Could Bruce Irvin’s remarkable story take him to New England?
|02.25.12 at 12:20 pm ET|
INDIANAPOLIS — At the NFL scouting combine on Saturday morning, West Virginia pass-rusher Bruce Irvin went to Podium C at Lucas Oil Stadium before a hand full of reporters and stated the obvious.
“I have a different story than a lot of these guys,” Irvin said.
Indeed he does. Unlike many of the other prospects trying to prove their worth to NFL teams, Irvin has been through two different lives. He used to be B.J. Irvin, a dangerous youth from Atlanta who dropped out of high school in the 11th grade and did jail time. He ran with the wrong crowd, had friends who were in gangs. He’s come a long way since being B.J., and when NFL teams ask him about B.J., he introduces them to Bruce.
“They’ve heard the story,” Irvin said. “They’ve read the articles, so they’re questioning me, which I don’t blame. I guess they kind of want to hear it from the horses’ mouth, the whole situation and how it happened.”
B.J. played only one year of high school football, as a wide receiver, but it wasn’t long before he was academically ineligible.
After dropping out and spending a few weeks in jail for two different charges, he got his GED and went to prep school. It was there that he met his mentor, Chad Allen. According to Irvin, Allen saved his life when his life clearly needed saving.
“He would come up there and just talk to the players and the kids and let them know, give them real-life experiences,” Irvin said. “I was homeless and he talked to me. We had a heart-to-heart and he was like, ‘I can’t let you go back to doing what you were doing.’ He opened his door to his house for me.”
Next for Irvin was junior college, and he wanted to get as far away from Atlanta as possible. He tried walking on at Butler Community College in Kansas, but he didn’t make the team. He finally landed in California, where he played at Mt. San Antonio.
It was there that he made the made the team as a safety, or so he though. He was unproductive as a defensive back, not understanding the position well enough to make an impact.
“Being that I only played one year of high school football, I was kind of slow to the game,” he said. “Picking up the coverages and all the extra stuff that it takes to be a free safety, it was just taking me a long time to grasp it and get the concept of it. One day at practice after like the sixth game — I was only playing kickoff and I was a gunner on team — after the sixth game, the coach was like, ‘Man, we’ve got to get you on the field some way.’ At practice he put me at D-end, and I just started running by people. Ever since then, I’ve just kept my hand in the dirt.”

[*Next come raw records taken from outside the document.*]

theorem size_code (z : Size) : Size.ofCode z.code = some z := by cases z <;> rfl
theorem sem_code (z : Sem) : Sem.ofCode z.code = z := by cases z <;> rfl
theorem scope_code (z : Scope) : Scope.ofCode z.code = some z := by cases z <;> rfl
theorem space_code (z : Space) : Space.ofCode z.code = z := by cases z <;> rfl
theorem hint_code (z : Hint) : Hint.ofCode z.code = z := by cases z <;> rfl
theorem atomOp_code (z : AtomOp) : AtomOp.ofCode z.code = z := by cases z <;> rfl
theorem aScope_code (z : AScope) : AScope.ofCode z.code = z := by cases z <;> rfl
theorem fenceKind_code (z : FenceKind) : FenceKind.ofCode z.code = z := by cases z <;> rfl
theorem fenceDomain_code (z : FenceDomain) : FenceDomain.ofCode z.code = z := by cases z <;> rfl
theorem copySize_code (z : CopySize) : CopySize.ofCode z.code = some z := by cases z <;> rfl
theorem rnd_code (z : Rnd) : Rnd.ofCode z.code = some z := by cases z <;> rfl
theorem tileBits_tf (t : BitVec 3) : tileBits (tf t) = t := by revert t; decide
theorem tileField_tf (t : BitVec 3) : tileField (tf t) = true := by revert t; decide

/-! The fields of an A3 word (R34). -/

theorem a3_fn (fn : BitVec 7) (b : BitVec 6) (a : BitVec 6) (d : BitVec 6) (m : BitVec 6) :
    BitVec.extractLsb' (n := 32) 25 7 (fn ++ b ++ a ++ d ++ m ++ 1#1) = fn :=
  (field_high (w := 1) _ _ _ _ (by decide)).trans <| (field_high (w := 6) _ _ _ _ (by decide)).trans <| (field_high (w := 6) _ _ _ _ (by decide)).trans <| (field_high (w := 6) _ _ _ _ (by decide)).trans <| field_top (w := 6) _ _
theorem a3_b (fn : BitVec 7) (b : BitVec 6) (a : BitVec 6) (d : BitVec 6) (m : BitVec 6) :
    BitVec.extractLsb' (n := 32) 19 6 (fn ++ b ++ a ++ d ++ m ++ 1#1) = b :=
  (field_high (w := 1) _ _ _ _ (by decide)).trans <| (field_high (w := 6) _ _ _ _ (by decide)).trans <| (field_high (w := 6) _ _ _ _ (by decide)).trans <| field_mid (w := 6) _ _ _
theorem a3_a (fn : BitVec 7) (b : BitVec 6) (a : BitVec 6) (d : BitVec 6) (m : BitVec 6) :
    BitVec.extractLsb' (n := 32) 13 6 (fn ++ b ++ a ++ d ++ m ++ 1#1) = a :=
  (field_high (w := 1) _ _ _ _ (by decide)).trans <| (field_high (w := 6) _ _ _ _ (by decide)).trans <| field_mid (w := 6) _ _ _
theorem a3_d (fn : BitVec 7) (b : BitVec 6) (a : BitVec 6) (d : BitVec 6) (m : BitVec 6) :
    BitVec.extractLsb' (n := 32) 7 6 (fn ++ b ++ a ++ d ++ m ++ 1#1) = d :=
  (field_high (w := 1) _ _ _ _ (by decide)).trans <| field_mid (w := 6) _ _ _
theorem a3_m (fn : BitVec 7) (b : BitVec 6) (a : BitVec 6) (d : BitVec 6) (m : BitVec 6) :
    BitVec.extractLsb' (n := 32) 1 6 (fn ++ b ++ a ++ d ++ m ++ 1#1) = m :=
  field_mid (w := 1) _ _ _

/-! The fields of an I13 word (R35). -/

theorem i13_imm (imm : BitVec 13) (a : BitVec 6) (d : BitVec 6) (m : BitVec 6) :
    BitVec.extractLsb' (n := 32) 19 13 (imm ++ a ++ d ++ m ++ 1#1) = imm :=
  (field_high (w := 1) _ _ _ _ (by decide)).trans <| (field_high (w := 6) _ _ _ _ (by decide)).trans <| (field_high (w := 6) _ _ _ _ (by decide)).trans <| field_top (w := 6) _ _
theorem i13_a (imm : BitVec 13) (a : BitVec 6) (d : BitVec 6) (m : BitVec 6) :
    BitVec.extractLsb' (n := 32) 13 6 (imm ++ a ++ d ++ m ++ 1#1) = a :=
  (field_high (w := 1) _ _ _ _ (by decide)).trans <| (field_high (w := 6) _ _ _ _ (by decide)).trans <| field_mid (w := 6) _ _ _
theorem i13_d (imm : BitVec 13) (a : BitVec 6) (d : BitVec 6) (m : BitVec 6) :
    BitVec.extractLsb' (n := 32) 7 6 (imm ++ a ++ d ++ m ++ 1#1) = d :=
  (field_high (w := 1) _ _ _ _ (by decide)).trans <| field_mid (w := 6) _ _ _
theorem i13_m (imm : BitVec 13) (a : BitVec 6) (d : BitVec 6) (m : BitVec 6) :
    BitVec.extractLsb' (n := 32) 1 6 (imm ++ a ++ d ++ m ++ 1#1) = m :=
  field_mid (w := 1) _ _ _

/-! The fields of an I19 or BR word (R35, R39). -/

theorem i19_imm (imm : BitVec 19) (d : BitVec 6) (m : BitVec 6) :
    BitVec.extractLsb' (n := 32) 13 19 (imm ++ d ++ m ++ 1#1) = imm :=
  (field_high (w := 1) _ _ _ _ (by decide)).trans <| (field_high (w := 6) _ _ _ _ (by decide)).trans <| field_top (w := 6) _ _
theorem i19_d (imm : BitVec 19) (d : BitVec 6) (m : BitVec 6) :
    BitVec.extractLsb' (n := 32) 7 6 (imm ++ d ++ m ++ 1#1) = d :=
  (field_high (w := 1) _ _ _ _ (by decide)).trans <| field_mid (w := 6) _ _ _
theorem i19_m (imm : BitVec 19) (d : BitVec 6) (m : BitVec 6) :
    BitVec.extractLsb' (n := 32) 1 6 (imm ++ d ++ m ++ 1#1) = m :=
  field_mid (w := 1) _ _ _

/-! The fields of a word with a 25-bit offset (R39). -/

theorem j25_off (off : BitVec 25) (m : BitVec 6) :
    BitVec.extractLsb' (n := 32) 7 25 (off ++ m ++ 1#1) = off :=
  (field_high (w := 1) _ _ _ _ (by decide)).trans <| field_top (w := 6) _ _
theorem j25_m (off : BitVec 25) (m : BitVec 6) :
    BitVec.extractLsb' (n := 32) 1 6 (off ++ m ++ 1#1) = m :=
  field_mid (w := 1) _ _ _

/-! The fields of an IX word (R36). -/

theorem ix_zero (k : BitVec 3) (idx : BitVec 9) (v : BitVec 6) (m : BitVec 6) :
    BitVec.extractLsb' (n := 32) 25 7 (0#7 ++ k ++ idx ++ v ++ m ++ 1#1) = 0#7 :=
  (field_high (w := 1) _ _ _ _ (by decide)).trans <| (field_high (w := 6) _ _ _ _ (by decide)).trans <| (field_high (w := 6) _ _ _ _ (by decide)).trans <| (field_high (w := 9) _ _ _ _ (by decide)).trans <| field_top (w := 3) _ _
theorem ix_k (k : BitVec 3) (idx : BitVec 9) (v : BitVec 6) (m : BitVec 6) :
    BitVec.extractLsb' (n := 32) 22 3 (0#7 ++ k ++ idx ++ v ++ m ++ 1#1) = k :=
  (field_high (w := 1) _ _ _ _ (by decide)).trans <| (field_high (w := 6) _ _ _ _ (by decide)).trans <| (field_high (w := 6) _ _ _ _ (by decide)).trans <| field_mid (w := 9) _ _ _
theorem ix_idx (k : BitVec 3) (idx : BitVec 9) (v : BitVec 6) (m : BitVec 6) :
    BitVec.extractLsb' (n := 32) 13 9 (0#7 ++ k ++ idx ++ v ++ m ++ 1#1) = idx :=
  (field_high (w := 1) _ _ _ _ (by decide)).trans <| (field_high (w := 6) _ _ _ _ (by decide)).trans <| field_mid (w := 6) _ _ _
theorem ix_v (k : BitVec 3) (idx : BitVec 9) (v : BitVec 6) (m : BitVec 6) :
    BitVec.extractLsb' (n := 32) 7 6 (0#7 ++ k ++ idx ++ v ++ m ++ 1#1) = v :=
  (field_high (w := 1) _ _ _ _ (by decide)).trans <| field_mid (w := 6) _ _ _
theorem ix_m (k : BitVec 3) (idx : BitVec 9) (v : BitVec 6) (m : BitVec 6) :
    BitVec.extractLsb' (n := 32) 1 6 (0#7 ++ k ++ idx ++ v ++ m ++ 1#1) = m :=
  field_mid (w := 1) _ _ _

/-! The fields of LD and ST (R37). -/

theorem mem_hint (hint : BitVec 2) (sp : BitVec 2) (sc : BitVec 4) (sem : BitVec 2) (size : BitVec 3) (a : BitVec 6) (v : BitVec 6) (m : BitVec 6) :
    BitVec.extractLsb' (n := 32) 30 2 (hint ++ sp ++ sc ++ sem ++ size ++ a ++ v ++ m ++ 1#1) = hint :=
  (field_high (w := 1) _ _ _ _ (by decide)).trans <| (field_high (w := 6) _ _ _ _ (by decide)).trans <| (field_high (w := 6) _ _ _ _ (by decide)).trans <| (field_high (w := 6) _ _ _ _ (by decide)).trans <| (field_high (w := 3) _ _ _ _ (by decide)).trans <| (field_high (w := 2) _ _ _ _ (by decide)).trans <| (field_high (w := 4) _ _ _ _ (by decide)).trans <| field_top (w := 2) _ _
theorem mem_sp (hint : BitVec 2) (sp : BitVec 2) (sc : BitVec 4) (sem : BitVec 2) (size : BitVec 3) (a : BitVec 6) (v : BitVec 6) (m : BitVec 6) :
    BitVec.extractLsb' (n := 32) 28 2 (hint ++ sp ++ sc ++ sem ++ size ++ a ++ v ++ m ++ 1#1) = sp :=
  (field_high (w := 1) _ _ _ _ (by decide)).trans <| (field_high (w := 6) _ _ _ _ (by decide)).trans <| (field_high (w := 6) _ _ _ _ (by decide)).trans <| (field_high (w := 6) _ _ _ _ (by decide)).trans <| (field_high (w := 3) _ _ _ _ (by decide)).trans <| (field_high (w := 2) _ _ _ _ (by decide)).trans <| field_mid (w := 4) _ _ _
theorem mem_sc (hint : BitVec 2) (sp : BitVec 2) (sc : BitVec 4) (sem : BitVec 2) (size : BitVec 3) (a : BitVec 6) (v : BitVec 6) (m : BitVec 6) :
    BitVec.extractLsb' (n := 32) 24 4 (hint ++ sp ++ sc ++ sem ++ size ++ a ++ v ++ m ++ 1#1) = sc :=
  (field_high (w := 1) _ _ _ _ (by decide)).trans <| (field_high (w := 6) _ _ _ _ (by decide)).trans <| (field_high (w := 6) _ _ _ _ (by decide)).trans <| (field_high (w := 6) _ _ _ _ (by decide)).trans <| (field_high (w := 3) _ _ _ _ (by decide)).trans <| field_mid (w := 2) _ _ _
theorem mem_sem (hint : BitVec 2) (sp : BitVec 2) (sc : BitVec 4) (sem : BitVec 2) (size : BitVec 3) (a : BitVec 6) (v : BitVec 6) (m : BitVec 6) :
    BitVec.extractLsb' (n := 32) 22 2 (hint ++ sp ++ sc ++ sem ++ size ++ a ++ v ++ m ++ 1#1) = sem :=
  (field_high (w := 1) _ _ _ _ (by decide)).trans <| (field_high (w := 6) _ _ _ _ (by decide)).trans <| (field_high (w := 6) _ _ _ _ (by decide)).trans <| (field_high (w := 6) _ _ _ _ (by decide)).trans <| field_mid (w := 3) _ _ _
theorem mem_size (hint : BitVec 2) (sp : BitVec 2) (sc : BitVec 4) (sem : BitVec 2) (size : BitVec 3) (a : BitVec 6) (v : BitVec 6) (m : BitVec 6) :
    BitVec.extractLsb' (n := 32) 19 3 (hint ++ sp ++ sc ++ sem ++ size ++ a ++ v ++ m ++ 1#1) = size :=
  (field_high (w := 1) _ _ _ _ (by decide)).trans <| (field_high (w := 6) _ _ _ _ (by decide)).trans <| (field_high (w := 6) _ _ _ _ (by decide)).trans <| field_mid (w := 6) _ _ _
theorem mem_a (hint : BitVec 2) (sp : BitVec 2) (sc : BitVec 4) (sem : BitVec 2) (size : BitVec 3) (a : BitVec 6) (v : BitVec 6) (m : BitVec 6) :
    BitVec.extractLsb' (n := 32) 13 6 (hint ++ sp ++ sc ++ sem ++ size ++ a ++ v ++ m ++ 1#1) = a :=
  (field_high (w := 1) _ _ _ _ (by decide)).trans <| (field_high (w := 6) _ _ _ _ (by decide)).trans <| field_mid (w := 6) _ _ _
theorem mem_v (hint : BitVec 2) (sp : BitVec 2) (sc : BitVec 4) (sem : BitVec 2) (size : BitVec 3) (a : BitVec 6) (v : BitVec 6) (m : BitVec 6) :
    BitVec.extractLsb' (n := 32) 7 6 (hint ++ sp ++ sc ++ sem ++ size ++ a ++ v ++ m ++ 1#1) = v :=
  (field_high (w := 1) _ _ _ _ (by decide)).trans <| field_mid (w := 6) _ _ _
theorem mem_m (hint : BitVec 2) (sp : BitVec 2) (sc : BitVec 4) (sem : BitVec 2) (size : BitVec 3) (a : BitVec 6) (v : BitVec 6) (m : BitVec 6) :
    BitVec.extractLsb' (n := 32) 1 6 (hint ++ sp ++ sc ++ sem ++ size ++ a ++ v ++ m ++ 1#1) = m :=
  field_mid (w := 1) _ _ _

That’s where things get interesting when it comes to Irvin’s football resume. He projects to be a 3-4 outside linebacker in the NFL, but he never played standing up in college. That’s not too uncommon for OLB prospects, but his playing time was extremely limited for how big his production was.
Irvin said he was too small (weighing around 225 at the time — he measured in at 6-foot-3 and 245 pounds at the combine) to play as a down lineman in West Virginia’s 3-3-5 defense, so he would play in different packages. When he was in the game, the quarterback went down (14 sacks as a junior and 8.5 more as a senior), but it wasn’t too often.
“I noticed coming off my junior year, less was more for me,” he said. “Playing six, seven or eight snaps and getting two sacks a game was really productive for me. Not getting injured, coming out of the game without a lot of bruises. I think playing in that defense, I think I benefited from playing less.”
Irvin has blazing speed, and should post one of the faster 40 times among the linebacker prospects at the combine. He hopes teams can see him as more than just a situational pass-rusher, but given that the Patriots could be losing the likes of Mark Anderson in free agency, picking up a situational pass-rusher in the middle-to-late rounds of the draft wouldn’t hurt.
Wherever Irvin goes, he knows it’s better than where he once was. As a teenager, someone offered to take him home one night, but he said he was afraid of the crowd he ran with finding him there. He teared up in the car on the way to the airport on Friday thinking of how far he’s come.
“I can go home [now],” he said Saturday. “I didn’t want to go home at the time. My so-called friends at the time were still involved in [illegal] stuff, and I didn’t want to surround myself or even be in the same state as that. That’s why I went to California, to get as far away as that stuff as I could.”